Genome editing technology can also be used to construct lipid abnormal disease models. Familial hypercholesterolemia is an autosomal monogenic dominant genetic disease that causes disorders of lipid metabolism in humans. Its pathogenesis stems from the low density lipoprotein receptor (LDLR) gene defect, which can cause clinical symptoms such as atherosclerosis. In 2012, Carlson et al. used TALENs targeting technology to knock out the LDLR of the pig fibroblast genome, and obtained LDLR−/− cloned pigs after SCNT, which had important biomedical value for mimicking lipid metabolic syndrome [55]. In addition, with the help of CRISPR-Cas9 system, Huang et al. simultaneously transferred sgRNA targeting apolipoprotein E (ApoE) and LDLR to porcine embryonic fibroblasts simultaneously through Cas9 vector.

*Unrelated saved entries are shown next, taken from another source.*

/-- The fabric ports of a domain (Table: Power domains). -/
def domPorts : Nat → List Nat
  | 4 => [0, 1, 2, 3, 4, 5, 6, 7]
  | 5 => [8, 9, 10, 11]
  | 6 => [12, 13]
  | _ => []

/-- The slots that firmware holds on a domain while it works there (Table: Vote slots): slot 2 for loads, slot 3 for refetches, scrub and
training (which slot stands for which is a DESIGN CHOICE, log entry 62). -/
def State.fwVotes (s : State) (d : Nat) : Nat :=
  let c := s.chip
  let load := [2, 3, 7].contains d && (c.load.isSome || !c.loadWait.isEmpty)
  let work := ([2, 3, 7].contains d && !c.refetch.isEmpty) ||
    ([2, 3].contains d && s.running && c.hold.isNone && !c.parked && s.rb R.TIR_SCRUB_CTL F.TIR_SCRUB_CTL_EN) ||
    (domPorts d).any fun p => [1, 2].contains (s.rf (R.FAB_PORT_STAT p) F.FAB_PORT_STAT_STATE)
  4 * load.toNat + 8 * work.toNat

/-- Votes of a domain (R431). -/
def State.votes (s : State) (d : Nat) : Nat := s.held d ||| s.fwVotes d

/-- Firmware begins work on domains: each is up, and where no client holds it, its drop is due once the work ends (R431). -/
def workOn (ds : List Nat) : Tx := forEach ds fun d => chain [
  setDom d 3, whenS (fun s => s.held d == 0) (modChip fun c => { c with dropDue := d :: c.dropDue.filter (· != d) })]

/-- Work or an access takes a domain out of IDLE (R435). -/
def rouse (d : Nat) : Tx := whenS (fun s => s.domState d == 2) (setDom d 3)

/-- The power domain of a fabric port (Table: Power domains). -/
def portDom (p : Nat) : Nat := if p < 8 then 4 else if p < 12 then 5 else 6

/-- Is there standby power (R474)? -/
def State.powered (s : State) : Bool := s.chip.vin

/-- Does the PCIe endpoint serve the host: there is power, RESET_N is released, and step 5 is complete (R483, R484, R488)? STEP reads 0 in
`State.reset` alone, which is the module after its power-up (log entry 66). -/
def State.served (s : State) : Bool :=
  s.chip.vin && !s.chip.inReset && (s.rf R.MOD_STAT F.MOD_STAT_STEP == 0 || decide (5 ≤ s.rf R.MOD_STAT F.MOD_STAT_STEP))

/-- May bypass switches open: VAON is there, RESET_N is released and no fault has removed the main group (R482)? -/
def State.mayOpen (s : State) : Bool := s.chip.vin && !s.chip.inReset && s.chip.mainUp

/-! ### The clock -/

/-- Core cycles per 80 ns: the core frequency is 12.5 MHz × (72 + STEP) (R417). -/
def State.perUnit (s : State) : Nat := 72 + s.rf R.CLK_CUR F.CLK_CUR_STEP

/-- HIF_TIME when `n` more core cycles have passed, rounded up. -/
def State.nsAfter (s : State) (n : Nat) : Nat := s.chip.ns + (s.chip.nsSub + 80 * n + s.perUnit - 1) / s.perUnit

/-- Flits of unscheduled traffic in the buffer of input port `p` of tile `t`'s router. -/
def Chip.held (c : Chip) (t p : Nat) : Nat := (c.flits.filter fun f => !f.sched && !f.wait && f.cur == t && f.inPort == p).length

/-- Flits in a port's unscheduled egress queue. -/
def PortS.queued (x : PortS) : Nat := (x.queue.map fun k => max 1 (k.payload.length / 64)).foldl (· + ·) 0

/-- The histogram bin of a router whose fullest input holds `n` flits (R326). -/
def routerBin (n : Nat) : Nat := if n = 0 then 0 else if n ≤ 2 then 1 else if n ≤ 5 then 2 else 3

/-- The histogram bin of an egress queue of `n` flits, in eighths of its capacity (R326). -/
def portBin (n : Nat) : Nat := if n = 0 then 0 else min 7 (1 + (8 * n - 1) / Config.egressCapacity)

/-- The histogram words, bin 0 apart, that count a cycle now. -/
def Chip.bins (c : Chip) : List Nat :=
  ((c.ports.map fun x => (x.1, portBin x.2.queued)).filter fun x => x.2 != 0).map (fun x => 8 * x.1 + x.2) ++
    ((c.flits.filter fun f => !f.sched).map (·.cur)).eraseDups.map fun t =>
      128 + 4 * t + routerBin (((List.range 5).map fun p => c.held t p).foldl max 0)

/-- Add `n` to the count of word `w`. -/
def addCount (n : Nat) (h : List (Nat × Nat)) (w : Nat) : List (Nat × Nat) :=
  Sparse.set (fun _ => 0) w (Sparse.get (fun _ => 0) h w + n) h

/-- `n` core cycles pass: the always-on time moves on, and the frame cycle counter while frames run and are not frozen or held
(R23, R101); the congestion histograms count (R326). -/
def elapse (n : Nat) : Tx := fun s =>
  let c := s.chip
  let tot := c.nsSub + 80 * n
  let en := s.rb R.FAB_CMAP_CTL F.FAB_CMAP_CTL_EN
  [.chip { c with
    ns := c.ns + tot / s.perUnit
    nsSub := tot % s.perUnit
    fcyc := if s.running && !s.frozen && c.hold.isNone then c.fcyc + n else c.fcyc
    histCycles := if en then c.histCycles + n else c.histCycles
    histCount := if en then c.bins.foldl (addCount n) c.histCount else c.histCount }]

/-- Time moves on to frame cycle `c`, if it has not passed it (log entry 5). -/
def elapseTo (c : Nat) : Tx := fun s => elapse (c - s.chip.fcyc) s

/-- The always-on time moves on to `ns`, if it has not passed it (log entry 5). -/
def elapseToNs (ns : Nat) : Tx := fun s =>
  if s.chip.ns < ns then elapse (((ns - s.chip.ns) * s.perUnit + 79) / 80) s else []

/-! ### Replies and events -/

/-- Entries of a completion ring: 2^(CQSZ + 4). -/
def QueueS.cqSize (q : QueueS) : Nat := 2 ^ (fget q.cfg F.HIF_Q_CFG_CQSZ + 4)

/-- Slots of a submission ring: 2^(SQSZ + 4). -/
def QueueS.sqSize (q : QueueS) : Nat := 2 ^ (fget q.cfg F.HIF_Q_CFG_SQSZ + 4)

/-- Slots of a result ring: 2^(RSZ + 8). -/
def QueueS.resSize (q : QueueS) : Nat := 2 ^ (fget q.cfg F.HIF_Q_CFG_RSZ + 8)

/-- Is the queue enabled? -/
def QueueS.en (q : QueueS) : Bool := fget q.cfg F.HIF_Q_CFG_EN == 1

/-- Free entries of the completion ring, the replies that wait already counted (R365, log entry 6). -/
def QueueS.cqRoom (q : QueueS) : Nat :=
  q.cqSize - 1 - (q.cqTail + q.cqSize - q.cqHead) % q.cqSize - q.replies.length

/-- The list without the one command that is answered: `c` itself, or the oldest of its queue with its place in the ring and its tag (R365). -/
def answeredOnce (c : Cmd) (cs : List Cmd) : List Cmd :=
  if cs.contains c then cs.erase c else cs.eraseP fun d => d.queue == c.queue && d.sqHead == c.sqHead && d.tag == c.tag

/-- A command's reply waits for room in the queue's completion ring (R365). That of a queue disabled meanwhile is discarded (R361). -/
def queueReply (c : Cmd) (status detail detail2 : Nat) : Tx := look fun s =>
  when (s.queue c.queue).en <| modQueue c.queue fun q =>
    { q with replies := q.replies ++ [⟨c.tag.toNat, status, c.opcode, detail, s.frame, detail2, c.sqHead, false⟩] }

/-- Post the reply of a command that was fetched: it is no longer outstanding. -/
def postReply (c : Cmd) (status detail detail2 : Nat) : Tx :=
  chain [
    queueReply c status detail detail2,
    modChip fun ch => { ch with fetched := answeredOnce c ch.fetched, started := answeredOnce c ch.started }]

/-- Does `c` start next: it is the oldest fetched command of its queue that has not started (R364)? -/
def State.mayStart (s : State) (c : Cmd) : Bool :=
  (s.chip.fetched.find? fun d => d.queue == c.queue && !s.chip.started.contains d) == some c

/-- The commands of one queue start in ring order (R364): a command that is not the next of its queue does nothing. -/
def onStart (c : Cmd) (tx : Tx) : Tx := whenS (fun s => s.mayStart c) <|
  chain [modChip fun ch => { ch with started := ch.started ++ [c] }, tx]

/-- Is ALERT_N asserted: is an enabled bit of MOD_ALERT set (R480)? -/
def State.alerts (s : State) : Bool := s.reg R.MOD_ALERT &&& s.reg R.MOD_ALERT_EN != 0

/-- After a change that may assert ALERT_N: its fall raises an in-band interrupt of the management bus (R481). `was` says how it stood. -/
def noteAlert (was : Bool) : Tx := whenS (fun s => !was && s.alerts) (modChip fun c => { c with ibis := c.ibis + 1 })

/-- A bit of MOD_ALERT is set. -/
def raiseAlert (f : Fld) : Tx := fun s => chain [setF R.MOD_ALERT f 1, noteAlert s.alerts] s

/-- A signal of an observation pin or trigger pin occurs now: `sig` of unit `u` (R466, R467). -/
def noteSig (sig u : Nat) : Tx := modChip fun c => { c with sigs := Sparse.set (fun _ => 0) (512 * sig + u) (c.ns + 1) c.sigs }

/-- Post an event to queue 0, or drop and count it when the ring is full or the queue is not enabled (R369, log entry 6). -/
def postEvent (status detail : Nat) : Tx := fun s =>
  let q := s.queue 0
  if q.en && decide (0 < q.cqRoom) then
    chain [modQueue 0 fun q => { q with replies := q.replies ++ [⟨0xFFFFFFFFFFFFFFFF, status, 0, detail, s.frame, 0, q.sqHead, true⟩] },
      raiseAlert F.MOD_ALERT_EVENT] s
  else incF R.HIF_STAT F.HIF_STAT_EVENT_LOST 1 s

/-- Set a status bit; where it was 0, post its event (R369). -/
def raise (k : Nat) (f : Fld) (status detail : Nat) : Tx := fun s =>
  if s.rb k f then [] else chain [setF k f 1, postEvent status detail] s

/-- A TW register is checked at a use: where its halves disagree a TW_UPSET fault is raised (R10). -/
def twCheck (k gaddr : Nat) : Tx := fun s =>
  if twAgree (s.reg k) then [] else postEvent 0x0806 (gaddr % 0x100000000) s

/-- A use of chip register `k`, whose offset is the low half of its global address (R10, R11). -/
def twUse (k : Nat) : Tx := twCheck k k

/-- Write bytes into host memory, in the 64-bit address space. -/
def hostWrite (a : Nat) (bs : List Byte) : Tx := fun _ =>
  let k := a % hostSpace
  let n := hostSpace - k
  if bs.length ≤ n then [.host k bs] else [.host k (bs.take n), .host 0 (bs.drop n)]
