-- ==== Sys2Proof/Machine/Weights.lean ====
section
/-! DEFINITION. The weight path (spec/05, R151–R163): weight images, expansion, the codebook store; and activation images and
border images (R171, R183). An operand is an exact value with its poison. -/

namespace Sys2Proof.Machine

/-- An operand value and its poison. -/
abbrev Opd := Fx × Bool

/-- Positions per beat (R151). -/
def beatLen (fmt : Nat) : Nat := if fmt = 1 ∨ fmt = 2 then 2 else 8

/-- Tier byte offset of beat `i` from the image's start (R151, R152). -/
def wBeatOff (fmt i : Nat) : Nat :=
  match fmt with
  | 5 => 4224 * (i / 4) + 128 + 1024 * (i % 4)
  | 6 => 4224 * (i / 4) + 128 + 1024 * (i % 4)
  | 10 => 4224 * (i / 4) + 128 + 1024 * (i % 4)
  | 7 => 3200 * (i / 4) + 128 + 768 * (i % 4)
  | 8 => 3200 * (i / 4) + 128 + 768 * (i % 4)
  | 9 => 2176 * (i / 4) + 128 + 512 * (i % 4)
  | 13 => 1600 * (i / 8) + 64 + 192 * (i % 8)
  | 12 => 512 * i
  | 1 => 512 * i
  | 2 => 512 * i
  | _ => 1024 * i

/-- Bytes of a beat (Table: Beat layout). -/
def wBeatBytes (fmt : Nat) : Nat :=
  match fmt with
  | 7 => 768
  | 8 => 768
  | 9 => 512
  | 12 => 512
  | 13 => 192
  | 1 => 512
  | 2 => 512
  | _ => 1024

/-- Byte offset of the scale lines of the group of beat `i` (R152). -/
def wScaleOff (fmt i : Nat) : Nat :=
  if mxFmt fmt then wBeatOff fmt (i / 4 * 4) - 128 else wBeatOff fmt (i / 8 * 8) - 64

/-- Bytes of a weight image of `k` positions (Table: Image sizes). -/
def wImageBytes (fmt k : Nat) : Nat :=
  if mxFmt fmt then wBeatOff fmt (k / 8) - 128
  else if fmt = 13 then wBeatOff fmt (k / 8) - 64
  else wBeatOff fmt (k / beatLen fmt)

/-- Little-endian value of bytes with poison. -/
def pNat (bs : List PByte) : Nat := leNat (pdata bs)

/-- Elements of `n` positions packed low first in the little-endian value of some bytes. -/
def unpackBits (w n : Nat) (bs : List PByte) : List (Nat × Bool) :=
  let v := pNat bs
  (List.range n).map fun j => (v >>> (w * j) % 2 ^ w, ppoison bs)

/-- The codebook entry `e` of codebook `c` in a bank: its 8 bytes as decoded (R157, R158). -/
def State.cbEntry (s : State) (t bank c e : Nat) : Decoded :=
  let k := memKey 5 t (bank * 0x20000 + c * 0x8000 + 8 * e)
  secDecode (List.zipWith (· ^^^ ·) (s.bytes k 8) (s.errBytes k 8)) (leNat (s.errBytes k 8))

/-- The 12-bit indexes of the 128 rows of a VQ beat (R151). -/
def vqIndexes (bs : List PByte) : List (Nat × Bool) :=
  (pieces 3 bs).flatMap fun c =>
    let v := pNat c
    [(v % 4096, ppoison c), (v / 4096 % 4096, ppoison c)]

/-- The weights of beat `i` of an image at tier offset `base`, row by row (R143, R146, R151, R152, R156). -/
def State.weightBeat (s : State) (t fmt base bank cb i : Nat) : List (List Opd) :=
  let bs := s.rd 1 t (base + wBeatOff fmt i) (wBeatBytes fmt)
  if fmt = 13 then
    let sc := s.rd 1 t (base + wScaleOff fmt i) 4
    let lo : Opd := (bf16.decode (pNat (sc.take 2)), ppoison (sc.take 2))
    let hi : Opd := (bf16.decode (pNat (sc.drop 2)), ppoison (sc.drop 2))
    (vqIndexes bs).zipIdx.map fun ir =>
      let g := if ir.2 < 64 then lo else hi
      let d := s.cbEntry t bank cb ir.1.1
      d.data.map fun b => (g.1.mul (e4m3.decode b.toNat), g.2 || ir.1.2 || d.ue)
  else
    let rows := pieces (wBeatBytes fmt / 128) bs
    if mxFmt fmt then
      let sc := s.rd 1 t (base + wScaleOff fmt i) 128
      (rows.zip sc).map fun rs =>
        (unpackBits (elemBits fmt) 8 rs.1).map fun e => (mxValue fmt rs.2.1.toNat e.1, e.2 || rs.2.2)
    else rows.map fun r => (unpackBits (elemBits fmt) (beatLen fmt) r).map fun e => (decodeElem fmt e.1, e.2)

/-- What expanding beat `i` of an image records: codebook corrections, NaN scales and NaN entries (R143, R158, R163). WPA_NAN_ADDR holds the
offset behind roll-slot translation (DESIGN CHOICE, log entry 67). -/
def noteExpand (t fmt base bank cb i : Nat) : Tx := fun s =>
  if mxFmt fmt && i % 4 == 0 then
    let o := base + wScaleOff fmt i
    let sc := pdata (s.rd 1 t o 128)
    let n := (sc.filter (· == 0xFF)).length
    when (decide (0 < n)) (chain [
      when (s.rb (R.WPA_CTL t) F.WPA_CTL_NAN_LOG && !s.rb (R.WPA_STAT t) F.WPA_STAT_NAN_SCALE)
        (setF (R.WPA_NAN_ADDR t) F.WPA_NAN_ADDR_OFFSET
          ((s.spanLines 1 t (o + (if (sc.take 64).any (· == 0xFF) then 0 else 64)) 1).headD 0)),
      setB (R.WPA_STAT t) F.WPA_STAT_NAN_SCALE true,
      incF (R.WPA_STAT t) F.WPA_STAT_NAN_SCALE_CNT n]) s
  else if fmt = 13 then
    let es := (vqIndexes (s.rd 1 t (base + wBeatOff 13 i) 192)).map fun x => s.cbEntry t bank cb x.1
    let ce := (es.filter fun d => decide (0 < d.fixed)).length
    let ue := (es.filter fun d => d.ue).length
    chain [
      when (decide (0 < ce)) (chain [setB (R.WPA_CB_STAT t) F.WPA_CB_STAT_CE true, incF (R.WPA_CB_STAT t) F.WPA_CB_STAT_CE_COUNT ce]),
      when (decide (0 < ue)) (chain [setB (R.WPA_CB_STAT t) F.WPA_CB_STAT_UE true, incF (R.WPA_CB_STAT t) F.WPA_CB_STAT_UE_COUNT ue]),
      when (es.any fun d => d.data.any fun b => (e4m3.decode b.toNat).isNan) (setB (R.WPA_STAT t) F.WPA_STAT_NAN_ENTRY true)] s
  else []

/-! ### Activation images (R171) -/

/-- Bytes of an activation image of `k` positions (R171). -/
def aImageBytes (fmt k : Nat) : Nat :=
  if mxFmt fmt then 576 * ((k + 31) / 32) else if fmt = 1 ∨ fmt = 2 then 32 * k else 16 * k

/-- Byte offset of beat `i` of an activation image. -/
def aBeatOff (fmt i : Nat) : Nat :=
  if mxFmt fmt then 576 * (i / 4) + 64 + 128 * (i % 4) else if fmt = 1 ∨ fmt = 2 then 64 * i else 128 * i

/-- The activations of beat `i`, column by column; columns above `ncol` are +0 (R171, R172). -/
def State.actBeat (s : State) (t fmt base ncol i : Nat) : List (List Opd) :=
  let n := beatLen fmt
  let bs := s.rd 0 t (base + aBeatOff fmt i) (if n = 2 then 64 else 128)
  let sc := if mxFmt fmt then s.rd 0 t (base + 576 * (i / 4)) 16 else []
  (pieces (if n = 2 then 4 else 8) bs).zipIdx.map fun cb =>
    if ncol < cb.2 then List.replicate n (.fin false 0 0, false)
    else
      let es := unpackBits (elemBits fmt) n cb.1
      if mxFmt fmt then
        let e := sc.getD cb.2 (0, false)
        es.map fun x => (mxValue fmt e.1.toNat x.1, x.2 || e.2)
      else es.map fun x => (decodeElem fmt x.1, x.2)

/-- Entries `i·n` to `i·n + n − 1` of the border image of weights of format `fmt`: INT32 for INT8 and INT4, FP32 for the float formats
(spec/06 Border checking). A tier line that awaits a refetch keeps no beat waiting: its entries are those of the vault copy, and the check
waits for it (R121, R183, log entry 55). -/
def State.borderBeat (s : State) (sp t base fmt i : Nat) : List Opd :=
  let n := beatLen fmt
  let o := base + 4 * n * i
  let bs := if s.needsRefetch sp t o (4 * n) then (s.vaultCopy t (s.translate t o) (4 * n)).map (·, false) else s.rd sp t o (4 * n)
  (pieces 4 bs).map fun c =>
    (if intFmt fmt || fmt == 12 then Fx.ofInt (signed 32 (pNat c)) else f32 (pNat c), ppoison c)

end Sys2Proof.Machine
end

This was the first genetically modified porcine model to simulate lipid metabolism disorders [56]. Niemann-Pick disease type C1 (NPC1) is a lysosomal storage disease by abnormal accumulation of unesterified cholesterol and glycolipids in late endosomes and lysosomes. It is primarily caused by mutations in NPC1. For developing high-throughput drug screens, a high-capacity in vivo platform is indispensable. Tseng's achievements established a zebrafish NPC1 model created by CRISPR-Cas9 induced NPC1 mutations. This NPC1 model would be valuable for compound optimization and prioritizing subsequent in vivo testing [57].

Wilson disease (WD) is an autosomal recessive hereditary disorder of copper metabolism caused by sequence variations in the ATP7B gene. ATP7B is an important protein contributes to trans-membrane transport of copper. Recently, based on CRISPR-Cas9 mediated single amino acid substitute, Jiang et al. produced a rabbit WD model. At the onset of WD, the copper content in the livers of rabbits increased nine-fold, a level similar to patients with WD. So it would be a potential WD model for applications in pathological analysis, clinical treatment and gene therapy research [58]. In addition to the above, some studies focused on building other metabolism disease models relying on genome editing tools. NCKX3 knockout mice showed the significance of NCKX3 in regulating calcium hemostasis [59]. Another work generated ABCD1 mutant zebrafish to emphasize the necessity of ABCD1 for very long chain fatty acid metabolism [60].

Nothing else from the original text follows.